* EXTRACTED MATERIAL
-- ==== Sys2Proof/Machine/Operands.lean ====
section
/-! DEFINITION. The operand forms: byte order of the 16-bit fields (spec/00_scope.md R10, spec/20_memory.md R55, R56),
bus addresses (R27, R54), and reading one byte or one pair of a snapshot (R51, R171). -/

namespace Sys2Proof

/-- `lo8(v) = v mod 256` (R10). -/
def lo8 (v : Nat) : Byte := BitVec.ofNat 8 v

/-- `hi8(v) = (v div 256) mod 256` (R10). -/
def hi8 (v : Nat) : Byte := BitVec.ofNat 8 (v / 256)

/-- `u16(l, h) = l + 256*h` (R10). -/
def u16 (l h : Byte) : Nat := l.toNat + 256 * h.toNat

/-- A 16-bit value as its two bytes, low byte first (R55, R85, R90). -/
def le16 (v : Nat) : Bytes := [lo8 v, hi8 v]

/-- A 16-bit operand read from its two bytes, low byte first (R85, R90). -/
def half (l h : Byte) : Half := BitVec.ofNat 16 (u16 l h)

/-- The bus address a byte names: 1..32 and nothing else (R27, R54, R205). -/
def busAddr? (b : Byte) : Option BusAddr :=
  if h : 1 ≤ b.toNat ∧ b.toNat ≤ 32 then some ⟨b.toNat - 1, by omega⟩ else none

/-- The byte that names a bus address. -/
def busByte (a : BusAddr) : Byte := BitVec.ofNat 8 (a.val + 1)

/-- `MemRead(DCB, o, 1)` (R13, R51): the byte at an offset, none where the snapshot does not reach it (R171). -/
def dcbByte? (dcb : Bytes) (o : Half) : Option Byte := dcb[o.toNat]?

/-- The pair at offset `p`: the byte at the lower offset is the high byte (R56); "present when `p + 1 < len(dcb)`,
computed on naturals (no wrap)" (R171). -/
def dcbPair? (dcb : Bytes) (p : Half) : Option Nat :=
  match dcb[p.toNat]?, dcb[p.toNat + 1]? with
  | some h, some l => some (256 * h.toNat + l.toNat)
  | _, _ => none

end Sys2Proof
end

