-- ==== Sys2Proof/Laws/Crc.lean ====
section
/-! SUPPORT. The checksum: it forgets the registers it starts from, it is incremental, and a frame that was sealed
passes the check. -/

namespace Sys2Proof

theorem crcNibble_t (lut : Lut) (c : Ce) (t : Nib) (n : Nib) :
    crcNibble lut { c with t := t } n = crcNibble lut c n := rfl

theorem crcByte_t (lut : Lut) (c : Ce) (t : Nib) (b : Byte) : crcByte lut { c with t := t } b = crcByte lut c b := rfl

/-- The accumulators after a run do not depend on the registers before it. -/
theorem crcRun_acc (lut : Lut) (c : Ce) (s : Bytes) :
    (crcRun lut c s).lo = (crc16 lut s).1 ∧ (crcRun lut c s).hi = (crc16 lut s).2 := by
  cases s with
  | nil => exact ⟨rfl, rfl⟩
  | cons b s => exact ⟨rfl, rfl⟩

theorem crcLoop_append (lut : Lut) (c : Ce) (s t : Bytes) :
    crcLoop lut c (s ++ t) = crcLoop lut (crcLoop lut c s) t := by
  simp [crcLoop]

@[simp] theorem crcTrailer_length (lut : Lut) (s : Bytes) : (crcTrailer lut s).length = 2 := rfl

@[simp] theorem crcAppend_length (lut : Lut) (s : Bytes) : (crcAppend lut s).length = s.length + 2 := by
  simp [crcAppend]

@[simp] theorem crcCovered_crcAppend (lut : Lut) (s : Bytes) : crcCovered (crcAppend lut s) = s := by
  simp [crcCovered, crcAppend]

@[simp] theorem crcCheck_crcAppend (lut : Lut) (s : Bytes) : crcCheck lut (crcAppend lut s) = true := by
  have h : (crcAppend lut s).drop s.length = crcTrailer lut s := by simp [crcAppend]
  simp [crcCheck, h]

/-- A string that passes the check is its covered part with the checksum appended. -/
theorem eq_crcAppend_of_crcCheck {lut : Lut} {raw : Bytes} (h : crcCheck lut raw = true) :
    raw = crcAppend lut (crcCovered raw) := by
  have hd : raw.drop (raw.length - 2) = crcTrailer lut (crcCovered raw) := by simpa [crcCheck] using h
  unfold crcAppend
  rw [← hd, crcCovered, List.take_append_drop]

end Sys2Proof
end

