/-- Settles O30: while the link is held nothing is granted, so `step_link` leaves the complete step and the acts that keep
the link and the history. -/
theorem noEventBetweenWriteAndRead : Obligations.NoEventBetweenWriteAndRead := by
  intro s t hheld h
  obtain (⟨hlock, howner, -, hhist, -⟩ | ⟨a, frame, -, -, hlock, howner, hhist, -⟩ | ⟨a, frame, hgrant, -⟩ |
    ⟨r, -, hlock, -, hhist, -⟩) | ⟨hreset, -⟩ := step_link h
  · exact .inl ⟨hhist, hlock.trans hheld, howner⟩
  · exact .inl ⟨hhist, hlock.trans hheld, howner⟩
  · obtain ⟨hfree, -⟩ := (s.grantable_iff a).mp hgrant
    rw [hheld] at hfree; cases hfree
  · exact .inr (.inl ⟨r, hhist, hlock⟩)
  · exact .inr (.inr hreset)

/-- Only a grant writes a frame. -/
theorem granted_of_wrote {s t : State} {a : BusAddr} {frame : Bytes} (h : step s = .next t)
    (hw : t.hist = s.hist ++ [.wrote a frame]) :
    s.grantable a = true ∧ s.req[a] = .pending frame ∧ t.order = s.order.erase a := by
  obtain (⟨-, -, -, hhist, -⟩ | ⟨_, _, -, -, -, -, hhist, -⟩ | ⟨b, f, hgrant, hpending, -, hhist, horder, -⟩ |
    ⟨r, -, -, -, hhist, -⟩) | ⟨-, e, rfl⟩ := step_link h
  · exact absurd (hhist.symm.trans hw) (by simp)
  · exact absurd (hhist.symm.trans hw) (by simp)
  · have heq := List.append_cancel_left (hhist.symm.trans hw)
    cases heq
    exact ⟨hgrant, hpending, horder⟩
  · have heq := List.append_cancel_left (hhist.symm.trans hw)
    cases heq
  · exact absurd hw.symm (List.append_ne_nil_of_right_ne_nil _ (List.cons_ne_nil _ _))

theorem getElem_set_busAddr {α : Type} (v : Vector α 32) (a b : BusAddr) (x : α) :
    (v.set a x)[b] = if a = b then x else v[b] := by
  rw [Fin.getElem_fin, Vector.getElem_set]
  simp [Fin.ext_iff]

/-- Only a post makes an idle slot pending. -/
theorem posted_of_pending {s t : State} {a : BusAddr} {frame : Bytes} (h : step s = .next t) (hidle : s.req[a] = .idle)
    (hp : t.req[a] = .pending frame) : t.order = s.order ++ [a] := by
  obtain (⟨-, -, hreq, -, -⟩ | ⟨b, f, -, hreq, -, -, -, horder⟩ | ⟨b, f, -, -, -, -, -, ⟨-, hreq⟩ | ⟨-, hreq⟩⟩ |
    ⟨r, -, -, hreq, -, -⟩) | ⟨-, e, rfl⟩ := step_link h
  · rw [hreq, hidle] at hp; cases hp
  · by_cases hab : b = a
    · exact hab ▸ horder
    · rw [hreq, getElem_set_busAddr, if_neg hab, hidle] at hp; cases hp
  · rw [hreq, getElem_set_busAddr, hidle] at hp; split at hp <;> cases hp
  · rw [hreq, getElem_set_busAddr, hidle] at hp; split at hp <;> cases hp
  · rw [hreq, getElem_set_busAddr, hidle] at hp; split at hp <;> cases hp
  · rw [resetEvent_req] at hp; cases hp

/-- Settles O31: by the acts that write a frame (`granted_of_wrote`), take an idle slot (`posted_of_pending`) and change the
post order (`step_link`). -/
theorem fifoGrantsTheLongestPending : Obligations.FifoGrantsTheLongestPending := by
  refine ⟨fun s t a frame hfifo h hw => ?_, fun s t a frame h => ⟨posted_of_pending h, fun hw => ?_⟩, fun s t h => ?_⟩
  · obtain ⟨hgrant, hpending, -⟩ := granted_of_wrote h hw
    obtain ⟨-, -, hhead⟩ := (s.grantable_iff a).mp hgrant
    exact ⟨hhead hfifo, hpending⟩
  · obtain ⟨-, -, horder⟩ := granted_of_wrote h hw
    exact horder
  · obtain (⟨-, -, -, -, horder⟩ | ⟨a, f, hidle, hreq, -, -, -, horder⟩ | ⟨a, f, -, -, -, hhist, horder, -⟩ |
      ⟨r, -, -, -, -, horder⟩) | ⟨hr, -⟩ := step_link h
    · exact .inl horder
    · exact .inr (.inl ⟨a, f, hidle, by rw [hreq, getElem_set_busAddr, if_pos rfl], horder⟩)
    · exact .inr (.inr (.inl ⟨a, f, hhist, horder⟩))
    · exact .inl horder
    · exact .inr (.inr (.inr hr))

* EXERCISE DETAILS
Say how many lines in the entries contain the string "Only", and leave out everything else.

* WRITTEN RESPONSE
2